Letters written by her at this period, and which are now in the possession of members of her family, show but too plainly that her bodily pains were not to be compared to the mental agony she underwent as the result of her ill-assorted marriage. Her Psyche seemed to be rebelling against the chains which bound her to earth, and struggled to get free.
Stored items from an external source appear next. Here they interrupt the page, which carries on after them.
/-- A packet that firmware refuses is answered with the status and the index of the first check that it fails. -/
theorem State.packet_refused {s : State} {op : Nat} {h : Halyard} {len : List Nat → Option Nat} {st i : Nat}
    (k : s.serves h) (k3 : s.mayStart ⟨op, h⟩ = true) (k4 : s.isRepeat ⟨op, h⟩ = false)
    (k5 : s.packetCheck op h len = some (st, i)) (f : State → Bool → State) : s.packet op h len f =
      (s.begun op h).refusePacket op h st i := by
  obtain ⟨k1, k2, k6⟩ := k
  have hb := s.begun_packetCheck op h op h len
  obtain ⟨w, hw⟩ := s.wakeEvent_eq (if h.src = .twoWire then 7 else 6) 0
  unfold State.packet
  unfold State.begun at hb ⊢
  rw [hw] at hb ⊢
  generalize hv : ({ s with pw := { s.pw with wake := w } } : State) = v at hb ⊢
  have hn : v.naps = false := by
    have hpwr : v.pwr = 0 := by rw [← hv]; exact k2
    unfold State.naps
    rw [hpwr]
    rfl
  have hfw : v.fwRuns = true := by rw [← hv]; exact k1
  have htr : ¬ (v.tripped = true ∧ h.src ≠ .twoWire) := by
    have e : v.tripped = s.tripped := by rw [← hv]; rfl
    rw [e]
    exact fun a => a.2 (k6 a.1)
  have hst : v.mayStart ⟨op, h⟩ = true := by rw [← hv]; exact k3
  dsimp only
  rw [if_neg htr, hn, hfw, hst]
  have hrep : ((v.takePacket ⟨op, h⟩).trace 5 0 (op * 2 ^ 24 + h.seq * 2 ^ 16 + h.len * 2 ^ 8 + h.flags)).isRepeat ⟨op, h⟩ = false := by
    obtain ⟨a, b, c, hp⟩ := State.takePacket_eq v ⟨op, h⟩
    rw [hp]
    obtain ⟨d, ht⟩ := State.trace_eq { v with mgc := { v.mgc with inq := a, twq := b, inRow := c } } 5 0
      (op * 2 ^ 24 + h.seq * 2 ^ 16 + h.len * 2 ^ 8 + h.flags)
    rw [ht, ← k4, ← hv]
    rfl
  rw [k5] at hb
  rw [if_neg (by simp), if_pos rfl, if_neg (by simp), hrep, if_neg (by simp), hb]

/-- Where an operation has room, its acceptance is what `accepted` says. -/
theorem State.accept_room {s : State} (k : s.opRoom = true) (op : Nat) (h : Halyard) (state arg : Nat) (f : State → Nat → State) :
    s.accept op h state arg f = f (s.accepted op h state arg).1 (s.accepted op h state arg).2 := by
  unfold State.accept State.accepted
  rw [if_pos k]

end Sys2Proof.Machine
end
In 1809 she went to Woodstock, the beautiful seat of her husband's elder brother, Mr. William Tighe, author of The Plants, and there she remained until her death, in 1810. She was perfectly aware that the terrible lingering disease from which she suffered was incurable, and her last lines — written in 1809, upon receiving a branch of Mezerion in flower — seem prophetic of her death before the coming springtime:—
Odours of Spring, my sense ye charm
With fragrance premature,
And 'mid these days of dark alarm
Almost to hope allure.
Methinks with purpose soft ye come
To tell of brighter hours,
Of May's blue skies' abundant bloom,
Her sunny gales and showers.
Alas! for me shall May in vain
The powers of life restore,
These eyes that weep and watch in pain
Shall see her charms no more.
No, no; this anguish cannot last—
Beloved friends — adieu!
The bitterness of death were past
Could I resign but you.
But oh! in every mortal pang
That rends my soul from life,
That soul, which seems on you to hang
Thro' each convulsive strife,
Even now, with agonising grasp
Of terror and regret,
To all, in life, its love would clasp
Clings close and closer yet.
Yet why — immortal, vital spark,
Thus mortally opprest?
Look up, my soul, through prospects dark,
And bid thy terrors rest.
Forget — forego thy earthly part,
Thine heavenly being trust.
Ah! vain attempt! my coward heart
Still shuddering clings to dust!
Oh! ye who soothe the pangs of death
With love's own patient care,
Still — still retain this fleeting breath,
Still pour the fervent prayer.
And ye — whose smile must greet my eye
No more — nor voice my ear,
Who breathed for me the tender sigh,
And shed the pitying tear;
Whose kindness (tho' far, far removed)
My grateful thoughts perceive,
Pride of my life — esteemed — beloved—
My last sad claim receive!
Oh do not quite your friend forget—
Forget alone her faults!
And speak of her with fond regret
Who asks your lingering thoughts.
All her fears of death were entirely removed before she breathed her last, on March 24th, 1810. She died as she had lived, a simple, earnest Christian, an ornament of her sex, and of the social and intellectual life of the land she lived in and belonged to.
Mary Tighe is buried in the churchyard of Inistiogue. Over her remains her husband placed a handsome monumental chamber, containing a reclining statue by Flaxman; and her brother-in-law, Mr. William Tighe, inscribed upon her tomb the following lines to her memory:—
If on this earth she passed in mortal guise
A short and painful pilgrimage, shall we,
Her sad survivors, grieve that love divine
Removed her timely to perpetual bliss?
Thou art not lost! in chastest song and pure
With us still lives thy virtuous mind, and seems
A beacon for the weary soul, to guide
Her safely through affliction's winding path
To that eternal mansion gained by thee!